Pratt spent years trying to wean herself from anti-depressants, only to have withdrawal symptoms knock her right back down again, and she received very little guidance throughout this process, doctors telling her that she should just stay on the medication because it was simpler that way, because her children needed her to be functioning, internalizing the message that she was flawed and broken, that her mental illness was a genetic inheritance that had to define her. But this would turn out not be the case…

There is not cure for mental illness, Pratt writes, but that doesn’t mean that healing isn’t possible.
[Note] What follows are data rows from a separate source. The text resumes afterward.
-- ==== Sys2Proof/Machine/Ops.lean ====
section
/-!
DEFINITION. Named operations over the state: contexts, registers, ports, buffers, packets, threshold events,
retirement, taking a trap and returning from one, ending a task.
-/

namespace Sys2Proof.Machine

open Sys2Proof

/-! ## Plots and contexts -/

/-- A plot of the package, by PLOTID[19:0]. -/
def State.plot (s : State) (p : Nat) : Plot := Sparse.get Plot.reset s.plots p

/-- Replaces a plot. -/
def State.setPlot (s : State) (p : Nat) (x : Plot) : State := { s with plots := Sparse.set Plot.reset s.plots p x }

/-- Changes a plot. -/
def State.modPlot (s : State) (p : Nat) (f : Plot → Plot) : State := s.setPlot p (f (s.plot p))

/-- A context of a plot. -/
def Plot.ctx (x : Plot) (c : Nat) : Ctx := Sparse.get Ctx.empty x.ctxs c

/-- Replaces a context. -/
def Plot.setCtx (x : Plot) (c : Nat) (y : Ctx) : Plot := { x with ctxs := Sparse.set Ctx.empty x.ctxs c y }

/-- A context of the package. -/
def State.ctx (s : State) (p c : Nat) : Ctx := (s.plot p).ctx c

/-- Replaces a context. -/
def State.setCtx (s : State) (p c : Nat) (y : Ctx) : State := s.setPlot p ((s.plot p).setCtx c y)

/-- Changes a context. -/
def State.modCtx (s : State) (p c : Nat) (f : Ctx → Ctx) : State := s.setCtx p c (f (s.ctx p c))

/-- The context whose instruction is under execution. -/
def State.me (s : State) : Ctx := s.ctx s.cur.1 s.cur.2

/-- Replaces it. -/
def State.setMe (s : State) (y : Ctx) : State := s.setCtx s.cur.1 s.cur.2 y

/-- Changes it. -/
def State.modMe (s : State) (f : Ctx → Ctx) : State := s.setMe (f s.me)

/-- Its plot. -/
def State.myPlot (s : State) : Plot := s.plot s.cur.1

/-- R3: PLOTID of a plot of the package. -/
def State.plotId (s : State) (p : Nat) : Nat := s.pkg * 2 ^ 20 + p

/-- R3: a number below 2^20 names a plot. -/
def plotOk (p : Nat) : Bool := decide (p / 256 % 256 ≤ 191) && decide (p % 256 ≤ 215)

/-- R3: the fields of a PLOTID. -/
def fieldOf (p : Nat) : Nat := p / 2 ^ 16 % 16
/-- R3 -/
def rowOf (p : Nat) : Nat := p / 256 % 256
/-- R3 -/
def colOf (p : Nat) : Nat := p % 256
/-- R3 -/
def pkgOf (p : Nat) : Nat := p / 2 ^ 20

/-- R4: the logical plot number. -/
def logical (p : Nat) : Nat := fieldOf p * 41472 + rowOf p * 216 + colOf p

/-- R10, R11: the neighbour at a port (0 north, 1 east, 2 south, 3 west); none at the edge of the plot array. -/
def neighbour (p dir : Nat) : Option Nat :=
  let x := fieldOf p % 4 * 216 + colOf p
  let y := fieldOf p / 4 * 192 + rowOf p
  let mk := fun x y => (y / 192 * 4 + x / 216) * 2 ^ 16 + y % 192 * 256 + x % 216
  match dir with
  | 0 => if y = 0 then none else some (mk x (y - 1))
  | 1 => if x = 863 then none else some (mk (x + 1) y)
  | 2 => if y = 767 then none else some (mk x (y + 1))
  | _ => if x = 0 then none else some (mk (x - 1) y)

/-- CYCLE as a number. -/
def State.now (s : State) : Nat := s.cycle.toNat

/-- A fresh serial number. -/
def State.fresh (s : State) : Nat × State := (s.serial, { s with serial := s.serial + 1 })

/-- Bits [lo + n - 1 : lo] of a word, as a number. -/
def fldw (w : Word) (lo n : Nat) : Nat := fld w.toNat lo n

/-- A word with bits [lo + n - 1 : lo] replaced. -/
def putw (w : Word) (lo n v : Nat) : Word :=
  .ofNat 64 (w.toNat / 2 ^ (lo + n) * 2 ^ (lo + n) + v % 2 ^ n * 2 ^ lo + w.toNat % 2 ^ lo)

/-- One bit of a word. -/
def bitw (w : Word) (i : Nat) : Bool := fldw w i 1 == 1

/-- R72: Sext(x, b). -/
def sext (b x : Nat) : Word := .ofInt 64 (toInt b true (x % 2 ^ b))

/-! ## Threshold events and the event queue (R332, R333, R387) -/

/-- A list of bytes, least significant first. -/
def bytesLE : Nat → Nat → List Byte
  | 0, _ => []
  | n + 1, x => .ofNat 8 (x % 256) :: bytesLE n (x / 256)

/-- The number of a list of bytes, least significant first. -/
def numLE : List Byte → Nat
  | [] => 0
  | b :: t => b.toNat + 256 * numLE t

/-- R387: Damkar writes an event record to the host queue and signals its MSI-X vector, or counts it lost. -/
def State.hostEvent (s : State) (kind a b : Nat) : State :=
  let q := s.host.evq
  match q.addr with
  | some adr =>
    if q.unread < 1024 then
      let w0 := (if q.phase then 2 ^ 63 else 0) + kind
      let bs := bytesLE 8 w0 ++ bytesLE 8 a ++ bytesLE 8 b ++ bytesLE 8 s.now
      { s with
        mem := { s.mem with host := Sparse.setN 0 s.mem.host (adr + 32 * q.pos) bs }
        host := { s.host with
          msix := s.host.msix ++ [q.vector]
          evq := { q with pos := (q.pos + 1) % 1024, phase := q.phase != (q.pos + 1 == 1024), unread := q.unread + 1 } } }
    else { s with host := { s.host with evq := { q with lost := q.lost + 1 } } }
  | none => { s with host := { s.host with evq := { q with lost := q.lost + 1 } } }

/-- R333: counts an event of a class on a plot; the answer says whether the limit asks for NUMERIC. -/
def State.count (s : State) (p cls : Nat) : Bool × State :=
  let t := Sparse.get Thr.reset (s.plot p).thr cls
  let n := min (t.cnt + 1) (2 ^ 32 - 1)
  let fires := bitw t.lim 63 && !t.fired && decide (t.cnt < fldw t.lim 0 32) && decide (fldw t.lim 0 32 ≤ n)
  let s := s.modPlot p fun x => { x with thr := Sparse.set Thr.reset x.thr cls { t with cnt := n, fired := t.fired || fires } }
  let s := if fires && bitw t.lim 62 then s.hostEvent 1 (s.plotId p) cls else s
  (fires && bitw t.lim 61, s)

/-- R333: counts an event that no instruction carries (classes 6 to 13). -/
def State.countAt (s : State) (p cls : Nat) : State := (s.count p cls).2

/-- The flag kinds of a set of flags, in class order (R332). -/
def flagKinds (fl : Nat) : List Nat := (List.range 6).filter fun i => fl / 2 ^ i % 2 == 1

/-- R51, R333: the flags an instruction of a context raised: they stick in FPCSR, and each kind counts once. -/
def State.raise (s : State) (p c fl : Nat) : State :=
  (flagKinds fl).foldl (fun s k =>
    -- R51 numbers the flags as FPCSR does: NV 0, DZ 1, OF 2, UF 3, NX 4, SAT 5
    let (num, s) := s.count p k
    if num then s.modCtx p c fun x => { x with due := { x.due with numeric := x.due.numeric ++ [.ofNat 64 k] } } else s)
    (s.modCtx p c fun x => { x with csr := { x.csr with fpcsr := x.csr.fpcsr ||| .ofNat 64 (fl % 64) } })

/-! ## Registers and ports -/

/-- Why an instruction does not go through: it blocks, or it traps (R72). -/
inductive Stop where
  | block (w : Wait)
  | trap (c : Cause) (v : Word)
  deriving DecidableEq, Repr

/-- An attempt. -/
abbrev Try (α : Type) := Except Stop α

/-- R72: Signal. -/
def signal {α : Type} (c : Cause) (v : Word) : Try α := .error (.trap c v)

/-- R72: Block. -/
def block {α : Type} (w : Wait) : Try α := .error (.block w)

/-- Goes on only if a condition holds. -/
def need (b : Bool) (e : Stop) : Try Unit := if b then .ok () else .error e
And she shares her own journey to a deeper understanding of her experiences with psychiatry and medicine, making shifts in her life, working with good therapists, learning that feeling (and even feeling BADLY) is a normal part of being, that her anxiety isn’t just all in her head but also the result of living in a world where terrible things can happen but also that it doesn’t have be debilitating or a guiding force in her life.

And don’t worry, her conclusion is not prescriptive—after decades of people suggesting she try yoga or meditation, she knows that these one-size-fits-all cures are rarely helpful. And while there will be readers who might struggle with their lived experiences of mental illness running counter to Pratt’s (people who are all too happy to continue with their medication, for example), this is very much the point of the book: that everyone’s trajectory of mental illness and wellness will be different.

But through the lenses of gender and gender bias, those different trajectories can all be better understood so that patients can learn to tell a different kind of story, one of wholeness, strength and worth.